Worst Jokes Ever
Q: How many dead babies does it take to paint the wall?
A: Depends how hard you throw them.
I have good faith in the glue police. They usually stick to their word.
What happened to the man who made too many bad jokes? He served out a cruel and unusual PUNishment.
Yo mama so ugly that she turned Medusa to stone.
Two fish were in a tank. One turned to the other and asked: "Hey, how do you drive this thing?"
Did you hear about the person who got hit in the head with a soda can?
Good thing it was a "soft" drink!
A mother and her 7 year old child are walking in the grocery store. The young boy then screams to a random woman “you're an ugly bitch.”
The mother grabs her son and says, “I’m so sorry, I must have told him a thousand of times to not judge people on how they look."
How do you turn a duck into a soul singer?

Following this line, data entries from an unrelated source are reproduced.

-- ==== Sys2Proof/Machine/Maps.lean ====
section
/-!
DEFINITION. Reading and changing finite maps. A map keeps its keys in strictly rising order, so equal maps are equal
lists.
-/
namespace Sys2Proof

/-- The value at a key. -/
def FMap.get {α : Type} : FMap α → Nat → Option α
  | [], _ => none
  | (j, a) :: r, k => if j = k then some a else FMap.get r k

/-- The value at a key, or a default. -/
def FMap.getD {α : Type} (m : FMap α) (k : Nat) (d : α) : α := (FMap.get m k).getD d

/-- Put a value at a key. -/
def FMap.set {α : Type} : FMap α → Nat → α → FMap α
  | [], k, a => [(k, a)]
  | (j, b) :: r, k, a =>
    if k < j then (k, a) :: (j, b) :: r
    else if j = k then (k, a) :: r
    else (j, b) :: FMap.set r k a

/-- Drop a key. -/
def FMap.erase {α : Type} : FMap α → Nat → FMap α
  | [], _ => []
  | (j, b) :: r, k => if j = k then FMap.erase r k else (j, b) :: FMap.erase r k

/-- Change the value at a key, if there is one. -/
def FMap.modify {α : Type} : FMap α → Nat → (α → α) → FMap α
  | [], _, _ => []
  | (j, b) :: r, k, f => if j = k then (j, f b) :: r else (j, b) :: FMap.modify r k f

/-- Put or drop a key. -/
def FMap.put {α : Type} (m : FMap α) (k : Nat) (a : Option α) : FMap α :=
  match a with
  | some x => FMap.set m k x
  | none => FMap.erase m k

/-- Whether a key is there. -/
def FMap.has {α : Type} (m : FMap α) (k : Nat) : Bool := (FMap.get m k).isSome

/-- The keys, rising. -/
def FMap.keys {α : Type} (m : FMap α) : List Nat := m.map (·.1)

/-- The values, by rising key. -/
def FMap.values {α : Type} (m : FMap α) : List α := m.map (·.2)

/-- Change every value. -/
def FMap.mapV {α β : Type} (m : FMap α) (f : Nat → α → β) : FMap β := m.map fun p => (p.1, f p.1 p.2)

/-- Keep the entries that pass. -/
def FMap.keep {α : Type} (m : FMap α) (p : Nat → α → Bool) : FMap α := m.filter fun e => p e.1 e.2

/-- The lowest free key below a bound. -/
def FMap.freeKey {α : Type} (m : FMap α) (bound : Nat) : Option Nat :=
  (List.range bound).find? fun k => !FMap.has m k

/-- Keys strictly rising from a bound. -/
def FMap.sorted {α : Type} : FMap α → Bool
  | [] => true
  | [_] => true
  | (j, _) :: (k, b) :: r => decide (j < k) && FMap.sorted ((k, b) :: r)

/-- Bytes, lowest address first, of a value. -/
def bytesOf (n v : Nat) : List Byte := (List.range n).map fun i => BitVec.ofNat 8 (v >>> (8 * i))

/-- The little-endian value of bytes (00 R6). -/
def leOf (l : List Byte) : Nat := l.foldr (fun b v => b.toNat + 256 * v) 0

/-- A sum of values. -/
def sumNat (l : List Nat) : Nat := l.foldl (· + ·) 0

/-- Bits [lo + n - 1 : lo] of a number. -/
def bitsAt (v lo n : Nat) : Nat := v / 2 ^ lo % 2 ^ n

/-- One bit of a number. -/
def bitAt (v i : Nat) : Bool := v.testBit i

/-- A mask of the lanes that pass. -/
def maskOf (p : Nat → Bool) : Mask :=
  BitVec.ofNat 96 ((List.range 96).foldl (fun m i => if p i then m ||| (1 <<< i) else m) 0)

/-- The lanes of a mask, rising. -/
def lanesOf (m : Mask) : List Nat := (List.range 96).filter fun i => m.getLsbD i

/-- The lowest lane of a mask. -/
def lowLane (m : Mask) : Option Nat := (List.range 96).find? fun i => m.getLsbD i

/-- The highest lane of a mask. -/
def highLane (m : Mask) : Option Nat := ((List.range 96).filter fun i => m.getLsbD i).getLast?

/-- The number of lanes of a mask. -/
def countLanes (m : Mask) : Nat := (lanesOf m).length

/-- Word i of a mask: lanes 32 i to 32 i + 31. -/
def maskWord (m : Mask) (i : Nat) : Word := m.extractLsb' (32 * i) 32

/-- A mask from its three words. -/
def maskFrom (w0 w1 w2 : Word) : Mask := w2 ++ w1 ++ w0

/-- The lanes of one mask all in another. -/
def subMask (a b : Mask) : Bool := a &&& ~~~b == 0

/-- A saturating count. -/
def satAdd (bound a b : Nat) : Nat := Nat.min bound (a + b)

/-- The signed value of the low w bits of x. -/
def toSigned (w x : Nat) : Int := if x % 2 ^ w < 2 ^ (w - 1) then (x % 2 ^ w : Nat) else (x % 2 ^ w : Nat) - (2 ^ w : Nat)

/-- The lanes given by a function of the lane number. -/
def lanesFrom (f : Nat → Word) : Lanes := Vector.ofFn fun i : Fin 96 => f i.val

/-- One lane of a vector register. -/
def Lanes.at (l : Lanes) (i : Nat) : Word := l.toArray.getD i 0

/-- Every lane the same. -/
def Lanes.splat (x : Word) : Lanes := lanesFrom fun _ => x

/-- Take the lanes of a mask from one vector, and the rest from another. -/
def Lanes.merge (m : Mask) (new old : Lanes) : Lanes :=
  lanesFrom fun i => if m.getLsbD i then new.at i else old.at i

end Sys2Proof
end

Put him in the microwave until his bill Withers.
What is so similar about a concrete block and a garden?
They both make vegetables.
Whenever you wanna roast an orphan, say "yo mamma".
How do bees 🐝 get to school?
They ride the school buzz!
I don't get why people don't like my abortion jokes. Do they have a stick up their ass? Wait, that's the other hole.
What’s the difference between an onion and a photo of a dead relative? Nothing, they both make you cry when you look at it.
How do you get a baby into a small bowl?
A blender.
How do you get it out? Tostito chips.
It was not a hijack, it was Stephen Hawking.
What's the difference between a baby and a watermelon?
One is fun to hit with a sledgehammer, the other is just a watermelon.
What does Michael Jackson say when he stubs his toe?
Ow!
What’s the difference between prison and concentration camps?
At least you don’t die when you shower.
Six out of seven dwarfs aren’t Happy.
If you were a vegetable, you would be a cute-cumber.